Es ist doch seltsam, daß einem die Dinge, die man in Kindheit und Jugend erlebt hat, immer gegenwärtiger bleiben als alles, was einem später passiert ist. Jeder Künstler zehrt nur von diesem Reservoir, das in ihm damals, in der Schulzeit, in den Ferien, bei den Eltern angelegt worden ist. Egal, was für ein Leben er oder sie später gehabt hat, nichts davon kann so tief in uns eindringen wie das Andenken in das Vergangene, und das endgültigst Vergangene ist die Kindheit. Sie ist aber gleichzeitig das, was nie vergeht. […] Die Vergangenheit ist eingerahmt in unser Heute, und, da wir uns erinnern, wird die Vergangenheit unwiderruflich, sie duldet keine Fragen mehr, nur Antworten, und das Heute wird vage. Jetzt gebe ich mir also die Antwort, mir und den Freundinnen, die mit mir hier in der Albertgasse, Mädchengymnasium, Hausnummer 38, waren, die Antwort des Schulwegs an einem Frühlingstag mit dem Geruch aufgewärmten Staubs in der Luft, die Russensemmel mit viel Zwiebel beim kleinen Greißler gegenüber (gibts den noch?), den Zeichensaal oben unterm Dach (Geruch nach nasser Malfarbe und Kreide), der stinkende feuchte Schlamm in seinem Schüsserl, die Angst vor der Mathematikschularbeit. […] Wohin sind die Freundinnen gegangen. Von einigen weiß ich es. Aber wo sie auch sein mögen, an dieser Quelle treffen wir uns, wenn wir uns zurückdenken, und es ist einen Augenblick, als hätten wir all die anderen Menschen in unserem Leben nie gekannt.

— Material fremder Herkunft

/-- V-KS-2, the zero key. -/
theorem test_keyexp_zero : responsesOf (exec (.keyexp 0x0000 0x0000) State.reset) = some [0x19190D14#32] := by decide

/-- V-ENC-1. -/
theorem test_enc : responsesOf (exec (.enc 0x1234 0xABCD) State.reset) = some [0x0000AB86#32] := by decide

/-- V-ENC-10: round keys and column mix both matter. -/
theorem test_enc_one : responsesOf (exec (.enc 0x0001 0x0000) State.reset) = some [0x00003713#32] := by decide

/-- V-DEC-12: a ciphertext no ENC of the spec produced. -/
theorem test_dec : responsesOf (exec (.dec 0x1234 0xABCD) State.reset) = some [0x00000DE9#32] := by decide

/-- V-DEC-13: a key changed in one bit. -/
theorem test_dec_wrong_key : responsesOf (exec (.dec 0xAB86 0xABCC) State.reset) = some [0x00005615#32] := by decide

/-- V-GF-7, dirty upper bits. -/
theorem test_gfmul : responsesOf (exec (.gfmul 0xFFF 0x4 0xABC 0x9) State.reset) = some [0x00000002#32] := by decide

/-- V-GF-7, every iteration adds. -/
theorem test_gfmul_all : responsesOf (exec (.gfmul 0x000 0xF 0x000 0xF) State.reset) = some [0x0000000A#32] := by decide

/-- A placed word is what the next step performs: the request of V-ENC-3. -/
theorem test_step_placed_word :
    responsesOf (step (State.reset.withFetchWord 40 0x1D7284AF5)) = some [0x000024EC#32] := by decide

/-! ### The functions below the operations -/

/-- The complete product table of 40_gf_arithmetic.md R84: row `a` as 16 hexadecimal digits, column 0 leftmost. -/
def productRows : List (BitVec 64) :=
  [0x0000000000000000, 0x0123456789ABCDEF, 0x02468ACE3175B9FD, 0x0365CFA9B8DE7412,
   0x048C37BF62EA51D9, 0x05AF72D8EB419C36, 0x06CABD71539FE824, 0x07E9F816DA3425CB,
   0x083B6E5DC4F7A291, 0x09182B3A4D5C6F7E, 0x0A7DE493F5821B6C, 0x0B5EA1F47C29D683,
   0x0CB759E2A61DF348, 0x0D941C852FB63EA7, 0x0EF1D32C97684AB5, 0x0FD2964B1EC3875A]

theorem test_product_table :
    ∀ a b : Nibble, gfMul a b = ((productRows.getD a.toNat 0) >>> (60 - 4 * b.toNat)).setWidth 4 := by decide

/-- The default `mix_col_byte` in full (43_round_transforms.md R136): row the high nibble, 16 bytes a row. -/
def mixColRows : List (BitVec 128) :=
  [0x004182C33475B6F76829EAAB5C1DDE9F, 0x145596D72061A2E37C3DFEBF4809CA8B,
   0x2869AAEB1C5D9EDF4001C2837435F6B7, 0x3C7DBEFF08498ACB5415D6976021E2A3,
   0x4302C1807736F5B42B6AA9E81F5E9DDC, 0x5716D5946322E1A03F7EBDFC0B4A89C8,
   0x6B2AE9A85F1EDD9C034281C03776B5F4, 0x7F3EFDBC4B0AC988175695D42362A1E0,
   0x86C70445B2F33071EEAF6C2DDA9B5819, 0x92D31051A6E72465FABB7839CE8F4C0D,
   0xAEEF2C6D9ADB1859C6874405F2B37031, 0xBAFB38798ECF0C4DD2935011E6A76425,
   0xC5844706F1B07332ADEC2F6E99D81B5A, 0xD1905312E5A46726B9F83B7A8DCC0F4E,
   0xEDAC6F2ED9985B1A85C40746B1F03372, 0xF9B87B3ACD8C4F0E91D01352A5E42766]

/-- The default `inv_mix_col_byte` in full (43_round_transforms.md R136). -/
def invMixColRows : List (BitVec 128) :=
  [0x0029416882ABC3EA341D755CB69FF7DE, 0x92BBD3FA10395178A68FE7CE240D654C,
   0x143D557C96BFD7FE20096148A28BE3CA, 0x86AFC7EE042D456CB29BF3DA30197158,
   0x28016940AA83EBC21C355D749EB7DFF6, 0xBA93FBD2381179508EA7CFE60C254D64,
   0x3C157D54BE97FFD6082149608AA3CBE2, 0xAE87EFC62C056D449AB3DBF218315970,
   0x436A022BC1E880A9775E361FF5DCB49D, 0xD1F890B9537A123BE5CCA48D674E260F,
   0x577E163FD5FC94BD634A220BE1C8A089, 0xC5EC84AD476E062FF1D8B099735A321B,
   0x6B422A03E9C0A8815F761E37DDF49CB5, 0xF9D0B8917B523A13CDE48CA54F660E27,
   0x7F563E17FDD4BC954B620A23C9E088A1, 0xEDC4AC856F462E07D9F098B15B721A33]

/-- Entry (row, column) of such a table. -/
def rowEntry (rows : List (BitVec 128)) (h l : Nibble) : Byte :=
  ((rows.getD h.toNat 0) >>> (120 - 8 * l.toNat)).setWidth 8

theorem test_mix_col_table : ∀ h l : Nibble, mixColByte defaultConfig (packByte h l) = rowEntry mixColRows h l := by
  decide

theorem test_inv_mix_col_table :
    ∀ h l : Nibble, invMixColByte defaultConfig (packByte h l) = rowEntry invMixColRows h l := by decide

/-- V-SUB-3. -/
theorem test_sub_state :
    subState defaultConfig .forward 0x89AB = 0x6203 ∧ subState defaultConfig .inverse 0x89AB = 0x6023 := by decide

/-- V-KS-1 and V-KS-2: `rot_nib`, and `w4`, `w5` from `w3` (V-KS-X has the values from `w1`). -/
theorem test_key_words :
    rotNib 0xF5 = 0x5F ∧ (expandKey defaultConfig 0x4AF5).w4 = 0x87 ∧ (expandKey defaultConfig 0x4AF5).w5 = 0xAF := by
  decide

/-- V-SR-1. -/
theorem test_shift_rows : shiftRows 0x1234 = 0x1432 := by decide

/-- V-MC-1. -/
theorem test_mix_col :
    mixCol defaultConfig 0x6C40 = 0x3743 ∧ invMixCol defaultConfig 0x6C40 = 0x8A28 := by decide

/-- The square drawing of the default tables (41_substitution.md R102), row 2 of `INV_SBOX`. -/
theorem test_square :
    squareEntry defaultInvSbox 2 0 = 6 ∧ squareEntry defaultInvSbox 2 1 = 0 ∧ squareEntry defaultSbox 1 0 = 0xD := by
  decide

/-- V-GF-2, the values after the second iteration: the reduction has happened. -/
theorem test_multiplier_trace :
    runMul 2 (startMul 0x4 0x9) = { a := 0x3, b := 0x2, acc := 0x4, i := 2 } := by decide

/-- V-DEC-1, the State on leaving `D_InvRound2`. -/
theorem test_dec_stage :
    advance defaultConfig (.dec .dInvRound2 (expandKey defaultConfig 0xABCD) 0x5572) =
      .going (.dec .dInvRound1 (expandKey defaultConfig 0xABCD) 0x79F7) := by decide

/-- V-ENC-2, the State on leaving `E_Round1`. -/
theorem test_enc_stage :
    advance defaultConfig (.enc .eRound1 (expandKey defaultConfig 0x4AF5) 0xFB26) =
      .going (.enc .eRound2 (expandKey defaultConfig 0x4AF5) 0xCA45) := by decide

/-! ### Host programs (30_encoding.md R68) -/

/-- The second line of program P1, its request and its binding. -/
theorem test_line_enc :
    lineRequest [] (.enc (some 2) (.numeral 0x1234) (.numeral 0xABCD)) = some 0x11234ABCD#34 ∧
    (runLine (.enc (some 2) (.numeral 0x1234) (.numeral 0xABCD)) [] State.reset).map Prod.fst =
      some [(2, 0xAB86)] := by decide

/-- The first line of program P1: two bindings. -/
theorem test_line_keyexp :
    (runLine (.keyexp (some (0, 1)) (.numeral 0xABCD)) [] State.reset).map Prod.fst =
      some [(1, 0xFEF4), (0, 0xC70A)] := by decide

/-! ### The well-formedness checks refuse what is ill formed -/

/-- The first two entries of the inverse table exchanged. -/
theorem test_tables_check_refuses :
    ¬ ({ defaultConfig with
      invSbox := #v[0x5, 0xA, 9, 0xB, 1, 7, 8, 0xF, 6, 0, 2, 3, 0xC, 4, 0xD, 0xE] } : Config).TablesInverse := by
  decide

/-- Both matrices the forward one. -/
theorem test_mix_left_check_refuses : ¬ ({ defaultConfig with invMix := defaultMix } : Config).MixLeftInverse := by
  decide

/-- The zero matrix has no inverse. -/
theorem test_mix_right_check_refuses :
    ¬ ({ defaultConfig with mix := { m00 := 0, m01 := 0, m10 := 0, m11 := 0 } } : Config).MixRightInverse := by decide

/-- Dirty unused bits are legal but not in the written form. -/
theorem test_unused_bits_check_refuses :
    (Instr.keyexp 0xDEAD 0x4AF5).unusedBitsZero = false ∧ (Instr.gfmul 0xFFF 4 0 9).unusedBitsZero = false ∧
    (Instr.gfmul 0 4 0xABC 9).unusedBitsZero = false ∧ (Instr.gfmul 0 4 0 9).unusedBitsZero = true := by decide

/-- A name no earlier line bound. -/
theorem test_program_check_refuses_unbound :
    programWellFormed [] [.dec (some 1) (.name 0) (.numeral 0xABCD)] = false := by decide

/-- A GFMUL numeral of more than 4 bits. -/
theorem test_program_check_refuses_wide :
    programWellFormed [] [.gfmul none (.numeral 0x10) (.numeral 0x1)] = false := by decide

/-! ### Witnesses: every hypothesis of an obligation is met somewhere -/

/-- Two requests wait and nothing is in flight. -/
def waiting : State := { State.reset with requests := [0x11234ABCD#34, 0x300040009#34] }

/-- Two transactions are in flight before a waiting request. -/
def busy : State :=
  { State.reset with
    requests := [0x2AB86ABCD#34]
    inFlight := [.enc .eDone (expandKey defaultConfig 0xABCD) 0xAB86, .gfmul (startMul 4 9)] }

theorem witness_DecodeEncodeRoundTrip : (Instr.gfmul 0xFFF 0xF 0xFFF 0xF).wellFormed = true := by decide

theorem witness_BoundaryAdmitsExactly34Bits : 2 ^ 34 - 1 < 2 ^ 34 ∧ 2 ^ 34 ≤ 2 ^ 34 := by decide

theorem witness_StepPerformsOldestRequest :
    waiting.inFlight = [] ∧ waiting.requests = 0x11234ABCD#34 :: [0x300040009#34] := ⟨rfl, rfl⟩

theorem witness_PlacedWordIsPerformedNext : 0x3FFFFFFFF < 2 ^ 34 := by decide

theorem witness_IdleEngineStaysAsItIs : State.reset.isIdle = true := rfl

theorem witness_StepIsTheEngineFunction :
    waiting.inFlight = [] ∧ waiting.requests = 0x11234ABCD#34 :: [0x300040009#34] := ⟨rfl, rfl⟩

theorem witness_OperationsOnlyAppendOneResponse : ∃ t, exec (.keyexp 0 0) busy = .next t := ⟨_, rfl⟩

theorem witness_ResponseDependsOnRequestAndTablesOnly :
    ∃ s' t' r r', waiting.config = busy.config ∧ exec (.enc 1 2) waiting = .next s' ∧
      exec (.enc 1 2) busy = .next t' ∧ s'.responses = waiting.responses ++ [r] ∧
      t'.responses = busy.responses ++ [r'] := ⟨_, _, _, _, rfl, rfl, rfl, rfl, rfl⟩

theorem witness_TablesAreMutuallyInverseBijections : defaultConfig.TablesInverse := by decide

theorem witness_ByteSubstituteInverse : defaultConfig.TablesInverse := by decide

theorem witness_ColumnMixInverse : defaultConfig.MixLeftInverse ∧ defaultConfig.MixRightInverse := by decide

theorem witness_DecryptUndoesEncrypt :
    defaultConfig.WellFormed ∧ ∃ (t : State) (c : Word), exec (.enc 0x1234 0xABCD) State.reset = .next t ∧
      t.responses = State.reset.responses ++ [0#16 ++ c] := ⟨by decide, _, 0xAB86, rfl, by decide⟩

theorem witness_EncryptIsBijective : defaultConfig.WellFormed := by decide

/-- A configuration other than the default meets the constraints: both tables the identity, both matrices too. -/
theorem witness_other_configuration :
    ({ sbox := #v[0, 1, 2, 3, 4, 5, 6, 7, 8, 9, 10, 11, 12, 13, 14, 15]
       invSbox := #v[0, 1, 2, 3, 4, 5, 6, 7, 8, 9, 10, 11, 12, 13, 14, 15]
       mix := identityMatrix, invMix := identityMatrix } : Config).WellFormed := by decide

theorem witness_EncThenDecRespondsPlaintext :
    State.reset.config.WellFormed ∧ State.reset.inFlight = [] ∧ State.reset.requests = [] := by decide

theorem witness_EncStageTable :
    waiting.requests = (0b01#2 ++ 0x1234#16 ++ 0xABCD#16) :: [0x300040009#34] := by decide

theorem witness_DecStageTable : busy.requests = (0b10#2 ++ 0xAB86#16 ++ 0xABCD#16) :: [] := by decide

theorem witness_StageMachineEndsAsTheAtomicStep :
    waiting.inFlight = [] ∧ waiting.requests = 0x11234ABCD#34 :: [0x300040009#34] := ⟨rfl, rfl⟩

aus: Elfriede Jelinek: Albertgasse 38. In: Bundesrealgymnasium und Wirtschaftskundliches Realgymnasium (Hg.): Festschrift anläßlich der Übersiedlung des GRg und WRg 8 vom Schulgebäude Albertgasse 38 in das neue Schulhaus Feldgasse 6-8 mit Beginn des Schuljahres 1994/95. Wien: Eigenverlag GRg und WRg 8 1994, S. 141.
Über ihre Schulzeit im Gymnasium Albertgasse 38 im 8. Wiener Gemeindebezirk als Beitrag für eine Festschift dieser Schule. Über Kindheit als das endgültig Vergangene, wobei die Erinnerungen an das Vergangene ständig präsent sind.